* INSTRUCTIONS TO FOLLOW
After locating the line that contains "decodeMajor25 n := by" in the data below, set down exactly that line and each one after it through the line that contains "decodeMajor2A n := by", and nothing more.

Collected data entries
-- Opening Marker --

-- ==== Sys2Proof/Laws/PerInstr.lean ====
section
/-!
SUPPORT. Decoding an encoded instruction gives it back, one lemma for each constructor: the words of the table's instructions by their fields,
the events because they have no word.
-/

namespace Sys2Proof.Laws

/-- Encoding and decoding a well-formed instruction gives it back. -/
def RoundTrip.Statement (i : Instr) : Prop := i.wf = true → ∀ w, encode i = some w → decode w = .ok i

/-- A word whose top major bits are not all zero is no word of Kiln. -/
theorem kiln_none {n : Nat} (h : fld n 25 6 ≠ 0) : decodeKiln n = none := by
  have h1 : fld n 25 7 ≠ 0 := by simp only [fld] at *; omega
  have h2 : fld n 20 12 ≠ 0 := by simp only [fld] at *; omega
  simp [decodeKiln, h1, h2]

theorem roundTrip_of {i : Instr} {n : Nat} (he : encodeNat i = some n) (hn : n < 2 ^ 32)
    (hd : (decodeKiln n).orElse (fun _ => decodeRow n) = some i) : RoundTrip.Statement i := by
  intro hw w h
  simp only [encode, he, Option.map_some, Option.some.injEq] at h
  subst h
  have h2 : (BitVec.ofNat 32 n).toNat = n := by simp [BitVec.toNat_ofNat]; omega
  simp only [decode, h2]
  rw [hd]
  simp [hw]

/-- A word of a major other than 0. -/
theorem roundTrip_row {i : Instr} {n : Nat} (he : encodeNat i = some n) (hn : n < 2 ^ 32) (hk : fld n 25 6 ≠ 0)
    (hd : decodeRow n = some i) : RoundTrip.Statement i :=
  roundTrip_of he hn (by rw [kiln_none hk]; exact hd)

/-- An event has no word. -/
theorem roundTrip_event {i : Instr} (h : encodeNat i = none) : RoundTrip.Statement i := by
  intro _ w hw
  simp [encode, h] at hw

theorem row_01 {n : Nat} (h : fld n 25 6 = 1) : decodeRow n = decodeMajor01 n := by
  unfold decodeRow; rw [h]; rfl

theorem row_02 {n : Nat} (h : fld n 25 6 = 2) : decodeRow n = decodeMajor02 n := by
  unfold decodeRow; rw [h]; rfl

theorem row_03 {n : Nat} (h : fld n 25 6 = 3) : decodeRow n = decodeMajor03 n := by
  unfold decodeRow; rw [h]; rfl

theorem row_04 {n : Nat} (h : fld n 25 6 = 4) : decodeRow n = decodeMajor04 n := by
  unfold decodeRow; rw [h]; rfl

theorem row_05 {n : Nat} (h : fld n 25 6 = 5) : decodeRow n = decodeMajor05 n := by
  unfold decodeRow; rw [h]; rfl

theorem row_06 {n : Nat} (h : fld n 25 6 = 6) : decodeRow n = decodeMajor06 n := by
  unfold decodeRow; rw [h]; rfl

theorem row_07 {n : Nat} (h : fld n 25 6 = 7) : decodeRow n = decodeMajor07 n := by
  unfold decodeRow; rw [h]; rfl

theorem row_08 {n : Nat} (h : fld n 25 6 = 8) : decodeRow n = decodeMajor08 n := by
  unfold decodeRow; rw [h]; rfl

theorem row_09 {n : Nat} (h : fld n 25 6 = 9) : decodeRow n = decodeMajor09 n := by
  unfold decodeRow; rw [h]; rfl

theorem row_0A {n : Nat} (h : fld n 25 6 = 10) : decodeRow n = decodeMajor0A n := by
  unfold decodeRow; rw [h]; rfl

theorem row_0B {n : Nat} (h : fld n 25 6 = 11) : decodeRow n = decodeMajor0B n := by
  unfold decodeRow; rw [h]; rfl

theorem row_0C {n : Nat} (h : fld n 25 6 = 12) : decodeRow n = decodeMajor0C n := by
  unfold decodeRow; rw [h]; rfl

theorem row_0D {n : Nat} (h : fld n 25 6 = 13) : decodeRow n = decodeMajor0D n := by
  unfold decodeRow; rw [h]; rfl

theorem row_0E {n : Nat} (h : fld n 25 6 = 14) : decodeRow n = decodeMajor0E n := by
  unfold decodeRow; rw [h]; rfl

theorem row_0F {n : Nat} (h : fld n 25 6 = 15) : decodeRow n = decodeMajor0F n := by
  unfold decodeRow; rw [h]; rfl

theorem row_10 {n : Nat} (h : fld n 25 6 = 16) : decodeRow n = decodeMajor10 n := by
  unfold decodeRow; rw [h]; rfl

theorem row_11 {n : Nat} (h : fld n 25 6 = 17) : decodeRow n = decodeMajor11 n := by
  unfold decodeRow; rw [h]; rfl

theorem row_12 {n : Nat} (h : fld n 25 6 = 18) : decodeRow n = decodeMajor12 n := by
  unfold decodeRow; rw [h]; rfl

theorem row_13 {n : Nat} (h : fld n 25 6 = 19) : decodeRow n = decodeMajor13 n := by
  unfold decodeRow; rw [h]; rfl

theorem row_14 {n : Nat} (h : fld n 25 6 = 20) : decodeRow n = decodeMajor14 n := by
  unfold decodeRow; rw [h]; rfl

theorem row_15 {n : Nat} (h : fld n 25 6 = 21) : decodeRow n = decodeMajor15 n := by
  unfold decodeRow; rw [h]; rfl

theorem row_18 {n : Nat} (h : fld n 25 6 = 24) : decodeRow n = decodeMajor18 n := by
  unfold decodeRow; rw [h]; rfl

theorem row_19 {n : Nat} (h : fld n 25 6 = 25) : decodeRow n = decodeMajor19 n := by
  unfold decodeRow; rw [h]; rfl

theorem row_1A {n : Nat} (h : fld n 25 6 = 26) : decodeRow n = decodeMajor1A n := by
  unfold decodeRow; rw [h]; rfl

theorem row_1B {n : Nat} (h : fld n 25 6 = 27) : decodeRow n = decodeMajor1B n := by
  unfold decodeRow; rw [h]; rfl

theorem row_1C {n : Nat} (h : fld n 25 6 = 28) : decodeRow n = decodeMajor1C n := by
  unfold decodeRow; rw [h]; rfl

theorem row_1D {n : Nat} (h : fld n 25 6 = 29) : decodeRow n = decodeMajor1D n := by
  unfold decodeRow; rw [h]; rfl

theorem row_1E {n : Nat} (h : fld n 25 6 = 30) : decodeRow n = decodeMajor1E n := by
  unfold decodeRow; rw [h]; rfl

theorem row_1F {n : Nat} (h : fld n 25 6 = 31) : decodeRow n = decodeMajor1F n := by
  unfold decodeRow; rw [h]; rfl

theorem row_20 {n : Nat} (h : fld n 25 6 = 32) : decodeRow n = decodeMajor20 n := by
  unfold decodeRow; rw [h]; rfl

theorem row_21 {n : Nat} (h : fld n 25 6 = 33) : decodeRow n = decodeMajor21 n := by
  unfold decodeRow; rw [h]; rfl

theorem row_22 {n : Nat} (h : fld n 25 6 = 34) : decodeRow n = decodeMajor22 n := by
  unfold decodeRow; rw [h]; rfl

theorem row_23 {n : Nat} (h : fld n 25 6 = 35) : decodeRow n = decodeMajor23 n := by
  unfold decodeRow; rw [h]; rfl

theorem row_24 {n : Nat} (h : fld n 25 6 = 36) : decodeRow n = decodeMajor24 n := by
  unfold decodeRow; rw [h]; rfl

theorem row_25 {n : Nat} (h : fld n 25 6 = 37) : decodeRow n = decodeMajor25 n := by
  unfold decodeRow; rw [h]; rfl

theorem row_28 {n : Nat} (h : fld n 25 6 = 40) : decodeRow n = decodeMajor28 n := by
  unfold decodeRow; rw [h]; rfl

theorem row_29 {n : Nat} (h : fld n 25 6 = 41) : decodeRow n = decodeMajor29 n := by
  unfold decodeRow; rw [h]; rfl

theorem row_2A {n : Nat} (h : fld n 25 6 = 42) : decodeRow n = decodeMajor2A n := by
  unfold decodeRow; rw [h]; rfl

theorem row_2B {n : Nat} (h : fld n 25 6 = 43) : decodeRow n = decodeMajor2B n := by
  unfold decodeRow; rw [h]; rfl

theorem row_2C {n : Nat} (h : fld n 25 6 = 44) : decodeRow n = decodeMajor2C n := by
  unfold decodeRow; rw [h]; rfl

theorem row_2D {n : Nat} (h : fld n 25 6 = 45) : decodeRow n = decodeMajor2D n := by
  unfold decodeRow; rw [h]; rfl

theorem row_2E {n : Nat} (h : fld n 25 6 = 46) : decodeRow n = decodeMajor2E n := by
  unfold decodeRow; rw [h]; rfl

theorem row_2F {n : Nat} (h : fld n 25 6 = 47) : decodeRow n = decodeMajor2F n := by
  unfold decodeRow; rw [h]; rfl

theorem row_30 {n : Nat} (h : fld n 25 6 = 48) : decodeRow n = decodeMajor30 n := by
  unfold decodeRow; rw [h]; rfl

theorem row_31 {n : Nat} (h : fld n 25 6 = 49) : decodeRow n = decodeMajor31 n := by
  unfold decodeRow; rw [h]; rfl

-- Closing Marker --
-- Opening Marker --

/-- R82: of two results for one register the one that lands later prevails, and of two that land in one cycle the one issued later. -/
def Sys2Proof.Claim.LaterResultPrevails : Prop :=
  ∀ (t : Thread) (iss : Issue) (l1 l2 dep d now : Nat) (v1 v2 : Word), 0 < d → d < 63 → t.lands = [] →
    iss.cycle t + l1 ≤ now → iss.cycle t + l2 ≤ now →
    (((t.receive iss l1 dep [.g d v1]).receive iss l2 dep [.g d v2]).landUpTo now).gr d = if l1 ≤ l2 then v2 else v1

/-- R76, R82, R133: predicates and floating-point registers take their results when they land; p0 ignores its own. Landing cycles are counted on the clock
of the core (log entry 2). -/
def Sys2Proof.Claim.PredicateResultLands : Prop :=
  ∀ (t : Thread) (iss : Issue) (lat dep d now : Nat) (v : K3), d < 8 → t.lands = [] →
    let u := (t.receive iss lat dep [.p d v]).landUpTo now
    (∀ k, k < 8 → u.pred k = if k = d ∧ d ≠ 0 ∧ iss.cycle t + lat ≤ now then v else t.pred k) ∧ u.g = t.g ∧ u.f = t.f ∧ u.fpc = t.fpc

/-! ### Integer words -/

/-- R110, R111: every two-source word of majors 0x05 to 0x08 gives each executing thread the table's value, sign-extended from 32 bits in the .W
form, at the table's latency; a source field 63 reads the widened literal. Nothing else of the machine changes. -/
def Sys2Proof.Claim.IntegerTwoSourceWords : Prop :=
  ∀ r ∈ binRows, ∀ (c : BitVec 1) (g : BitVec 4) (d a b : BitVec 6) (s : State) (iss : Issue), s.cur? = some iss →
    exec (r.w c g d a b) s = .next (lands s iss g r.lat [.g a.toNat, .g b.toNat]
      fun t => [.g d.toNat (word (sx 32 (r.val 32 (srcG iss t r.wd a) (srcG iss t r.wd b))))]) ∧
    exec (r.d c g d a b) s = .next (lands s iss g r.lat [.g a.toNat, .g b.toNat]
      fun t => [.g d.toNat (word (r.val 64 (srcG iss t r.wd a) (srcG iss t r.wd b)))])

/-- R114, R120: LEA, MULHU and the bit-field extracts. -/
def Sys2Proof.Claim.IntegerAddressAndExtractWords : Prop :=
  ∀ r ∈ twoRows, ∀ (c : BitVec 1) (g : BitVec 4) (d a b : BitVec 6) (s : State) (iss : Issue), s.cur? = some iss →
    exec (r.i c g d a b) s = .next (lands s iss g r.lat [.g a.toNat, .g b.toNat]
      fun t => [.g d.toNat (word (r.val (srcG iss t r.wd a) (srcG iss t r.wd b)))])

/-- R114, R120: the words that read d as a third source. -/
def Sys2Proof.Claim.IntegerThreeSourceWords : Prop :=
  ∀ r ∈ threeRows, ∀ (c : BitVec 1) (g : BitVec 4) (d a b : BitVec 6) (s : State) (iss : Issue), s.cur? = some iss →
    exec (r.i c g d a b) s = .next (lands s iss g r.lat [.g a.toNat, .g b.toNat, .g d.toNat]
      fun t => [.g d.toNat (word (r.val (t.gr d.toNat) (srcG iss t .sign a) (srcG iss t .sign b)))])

-- Closing Marker --
-- Opening Marker --

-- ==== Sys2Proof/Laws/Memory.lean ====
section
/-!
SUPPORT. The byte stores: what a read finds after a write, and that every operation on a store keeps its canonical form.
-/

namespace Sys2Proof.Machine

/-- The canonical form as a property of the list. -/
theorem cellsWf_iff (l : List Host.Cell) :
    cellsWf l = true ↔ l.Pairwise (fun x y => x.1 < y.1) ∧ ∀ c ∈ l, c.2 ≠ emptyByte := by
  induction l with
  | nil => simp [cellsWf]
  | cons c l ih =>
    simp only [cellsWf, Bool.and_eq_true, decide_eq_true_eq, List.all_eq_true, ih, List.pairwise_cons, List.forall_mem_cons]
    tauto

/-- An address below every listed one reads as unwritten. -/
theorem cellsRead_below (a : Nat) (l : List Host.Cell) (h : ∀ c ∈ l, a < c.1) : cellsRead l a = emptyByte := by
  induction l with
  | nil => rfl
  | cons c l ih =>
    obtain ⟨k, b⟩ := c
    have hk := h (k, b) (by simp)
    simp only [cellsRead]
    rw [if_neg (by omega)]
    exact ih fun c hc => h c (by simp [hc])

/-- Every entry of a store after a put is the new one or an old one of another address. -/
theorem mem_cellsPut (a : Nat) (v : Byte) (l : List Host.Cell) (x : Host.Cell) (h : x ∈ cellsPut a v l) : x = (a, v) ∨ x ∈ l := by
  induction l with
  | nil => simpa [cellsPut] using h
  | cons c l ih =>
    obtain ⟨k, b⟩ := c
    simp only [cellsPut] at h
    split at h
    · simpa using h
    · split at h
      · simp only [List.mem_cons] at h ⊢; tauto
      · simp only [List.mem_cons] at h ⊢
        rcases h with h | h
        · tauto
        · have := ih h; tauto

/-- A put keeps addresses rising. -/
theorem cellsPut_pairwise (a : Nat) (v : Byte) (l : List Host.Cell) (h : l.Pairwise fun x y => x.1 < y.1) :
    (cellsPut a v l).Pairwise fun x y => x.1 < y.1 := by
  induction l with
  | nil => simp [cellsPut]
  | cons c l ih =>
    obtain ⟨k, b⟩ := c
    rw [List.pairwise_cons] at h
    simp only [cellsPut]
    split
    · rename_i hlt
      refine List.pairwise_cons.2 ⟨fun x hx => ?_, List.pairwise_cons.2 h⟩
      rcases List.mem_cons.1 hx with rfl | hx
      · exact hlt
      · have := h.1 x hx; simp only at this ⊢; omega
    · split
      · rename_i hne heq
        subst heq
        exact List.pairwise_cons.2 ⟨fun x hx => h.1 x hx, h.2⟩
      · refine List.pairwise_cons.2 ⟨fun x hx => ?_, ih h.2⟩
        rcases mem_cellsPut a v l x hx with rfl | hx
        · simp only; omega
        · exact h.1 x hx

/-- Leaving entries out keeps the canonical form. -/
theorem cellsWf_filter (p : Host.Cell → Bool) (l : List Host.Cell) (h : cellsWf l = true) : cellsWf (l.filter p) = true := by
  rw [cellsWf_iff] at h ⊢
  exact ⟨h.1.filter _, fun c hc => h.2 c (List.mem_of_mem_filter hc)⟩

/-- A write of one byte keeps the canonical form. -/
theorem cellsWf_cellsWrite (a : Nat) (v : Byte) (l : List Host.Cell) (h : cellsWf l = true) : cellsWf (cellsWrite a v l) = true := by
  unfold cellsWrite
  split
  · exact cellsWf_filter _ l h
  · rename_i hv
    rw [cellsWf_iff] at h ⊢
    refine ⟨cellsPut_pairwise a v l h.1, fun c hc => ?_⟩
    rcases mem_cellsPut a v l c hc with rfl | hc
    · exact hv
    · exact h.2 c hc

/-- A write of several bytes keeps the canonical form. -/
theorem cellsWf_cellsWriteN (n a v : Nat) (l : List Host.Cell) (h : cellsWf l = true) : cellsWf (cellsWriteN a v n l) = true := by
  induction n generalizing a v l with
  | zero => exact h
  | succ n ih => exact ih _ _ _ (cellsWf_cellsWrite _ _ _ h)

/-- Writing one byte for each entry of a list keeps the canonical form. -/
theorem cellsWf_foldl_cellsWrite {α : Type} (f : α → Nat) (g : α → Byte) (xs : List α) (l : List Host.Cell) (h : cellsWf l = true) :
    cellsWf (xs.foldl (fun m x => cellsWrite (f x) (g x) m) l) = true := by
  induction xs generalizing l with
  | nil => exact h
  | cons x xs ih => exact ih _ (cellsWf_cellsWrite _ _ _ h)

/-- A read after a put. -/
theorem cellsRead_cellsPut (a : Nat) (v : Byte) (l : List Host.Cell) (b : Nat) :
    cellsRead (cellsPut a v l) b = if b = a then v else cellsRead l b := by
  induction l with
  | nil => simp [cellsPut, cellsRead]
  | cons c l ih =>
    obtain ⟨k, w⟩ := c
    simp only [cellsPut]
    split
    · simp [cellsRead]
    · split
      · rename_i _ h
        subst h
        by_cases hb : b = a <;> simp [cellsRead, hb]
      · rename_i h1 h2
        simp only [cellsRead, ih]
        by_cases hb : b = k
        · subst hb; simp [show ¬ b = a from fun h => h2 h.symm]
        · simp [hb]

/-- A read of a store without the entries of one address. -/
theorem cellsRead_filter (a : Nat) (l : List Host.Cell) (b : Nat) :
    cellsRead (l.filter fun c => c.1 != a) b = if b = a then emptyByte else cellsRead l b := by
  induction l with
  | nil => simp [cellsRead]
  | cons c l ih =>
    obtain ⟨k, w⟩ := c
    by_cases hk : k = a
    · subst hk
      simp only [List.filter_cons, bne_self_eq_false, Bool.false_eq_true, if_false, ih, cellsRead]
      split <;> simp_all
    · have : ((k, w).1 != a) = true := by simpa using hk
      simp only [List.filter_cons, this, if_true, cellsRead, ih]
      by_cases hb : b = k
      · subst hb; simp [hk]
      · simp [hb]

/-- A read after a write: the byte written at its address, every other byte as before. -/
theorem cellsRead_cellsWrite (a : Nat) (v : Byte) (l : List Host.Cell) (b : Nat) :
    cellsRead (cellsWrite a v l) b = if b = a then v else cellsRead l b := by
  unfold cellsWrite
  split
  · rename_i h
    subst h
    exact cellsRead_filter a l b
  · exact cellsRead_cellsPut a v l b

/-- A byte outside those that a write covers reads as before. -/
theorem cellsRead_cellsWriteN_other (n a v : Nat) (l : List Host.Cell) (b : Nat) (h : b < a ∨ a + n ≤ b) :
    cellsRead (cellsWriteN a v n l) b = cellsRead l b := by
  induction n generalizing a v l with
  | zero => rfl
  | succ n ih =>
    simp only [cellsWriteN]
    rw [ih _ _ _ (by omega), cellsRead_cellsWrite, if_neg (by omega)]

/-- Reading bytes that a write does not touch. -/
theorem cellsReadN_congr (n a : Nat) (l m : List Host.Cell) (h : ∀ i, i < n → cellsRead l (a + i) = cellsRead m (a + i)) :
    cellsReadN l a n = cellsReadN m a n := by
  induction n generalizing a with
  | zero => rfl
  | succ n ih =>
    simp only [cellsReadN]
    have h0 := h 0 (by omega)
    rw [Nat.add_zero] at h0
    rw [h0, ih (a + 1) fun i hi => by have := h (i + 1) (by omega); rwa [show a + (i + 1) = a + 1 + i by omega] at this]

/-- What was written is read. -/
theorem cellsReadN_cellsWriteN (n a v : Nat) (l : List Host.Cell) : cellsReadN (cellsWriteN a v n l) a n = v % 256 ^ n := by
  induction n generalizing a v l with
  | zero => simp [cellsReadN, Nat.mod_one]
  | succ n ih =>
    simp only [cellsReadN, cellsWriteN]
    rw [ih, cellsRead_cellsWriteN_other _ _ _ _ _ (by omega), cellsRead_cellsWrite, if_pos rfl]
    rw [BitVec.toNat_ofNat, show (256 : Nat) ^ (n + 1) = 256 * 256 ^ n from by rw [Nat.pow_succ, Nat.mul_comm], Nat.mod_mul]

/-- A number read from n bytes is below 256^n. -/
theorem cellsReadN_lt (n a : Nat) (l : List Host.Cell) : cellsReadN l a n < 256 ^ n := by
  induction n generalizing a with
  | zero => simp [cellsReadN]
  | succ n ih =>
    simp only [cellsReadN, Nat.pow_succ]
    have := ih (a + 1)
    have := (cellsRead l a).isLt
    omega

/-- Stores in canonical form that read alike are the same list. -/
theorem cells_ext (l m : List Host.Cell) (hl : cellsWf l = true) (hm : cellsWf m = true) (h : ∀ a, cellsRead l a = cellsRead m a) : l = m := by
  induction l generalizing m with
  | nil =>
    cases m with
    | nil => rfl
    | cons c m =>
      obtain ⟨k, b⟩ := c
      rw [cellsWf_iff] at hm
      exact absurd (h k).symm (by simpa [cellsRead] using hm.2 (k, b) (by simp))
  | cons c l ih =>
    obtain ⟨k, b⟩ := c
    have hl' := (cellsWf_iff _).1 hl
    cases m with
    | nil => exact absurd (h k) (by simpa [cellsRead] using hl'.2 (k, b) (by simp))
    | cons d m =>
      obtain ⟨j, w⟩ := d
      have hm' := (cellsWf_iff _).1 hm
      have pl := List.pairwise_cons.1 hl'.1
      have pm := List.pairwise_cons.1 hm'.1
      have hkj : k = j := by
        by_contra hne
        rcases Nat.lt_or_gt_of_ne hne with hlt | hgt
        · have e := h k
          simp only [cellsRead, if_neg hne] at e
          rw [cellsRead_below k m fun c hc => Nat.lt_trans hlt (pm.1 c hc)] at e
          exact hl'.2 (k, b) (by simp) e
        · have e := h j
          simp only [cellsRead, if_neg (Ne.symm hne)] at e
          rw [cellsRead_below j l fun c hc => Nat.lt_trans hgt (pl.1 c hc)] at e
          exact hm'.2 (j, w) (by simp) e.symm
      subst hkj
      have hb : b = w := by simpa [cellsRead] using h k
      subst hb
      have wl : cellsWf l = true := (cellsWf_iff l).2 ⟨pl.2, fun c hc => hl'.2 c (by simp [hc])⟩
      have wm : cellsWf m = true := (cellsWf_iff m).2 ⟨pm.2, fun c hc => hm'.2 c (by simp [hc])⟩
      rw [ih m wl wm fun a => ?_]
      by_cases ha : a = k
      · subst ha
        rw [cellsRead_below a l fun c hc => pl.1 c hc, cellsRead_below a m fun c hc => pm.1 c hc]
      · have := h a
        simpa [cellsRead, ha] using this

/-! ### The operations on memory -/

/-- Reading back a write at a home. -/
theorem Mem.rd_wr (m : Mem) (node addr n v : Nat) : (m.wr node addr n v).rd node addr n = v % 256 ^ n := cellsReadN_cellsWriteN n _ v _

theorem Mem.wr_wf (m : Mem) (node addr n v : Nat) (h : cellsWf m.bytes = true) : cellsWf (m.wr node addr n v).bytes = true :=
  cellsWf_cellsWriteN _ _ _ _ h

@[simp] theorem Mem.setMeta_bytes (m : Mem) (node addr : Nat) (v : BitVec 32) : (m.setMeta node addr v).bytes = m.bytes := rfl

-- Closing Marker --

* SOLUTION TO THIS TASK
theorem row_25 {n : Nat} (h : fld n 25 6 = 37) : decodeRow n = decodeMajor25 n := by
  unfold decodeRow; rw [h]; rfl

theorem row_28 {n : Nat} (h : fld n 25 6 = 40) : decodeRow n = decodeMajor28 n := by
  unfold decodeRow; rw [h]; rfl

theorem row_29 {n : Nat} (h : fld n 25 6 = 41) : decodeRow n = decodeMajor29 n := by
  unfold decodeRow; rw [h]; rfl

theorem row_2A {n : Nat} (h : fld n 25 6 = 42) : decodeRow n = decodeMajor2A n := by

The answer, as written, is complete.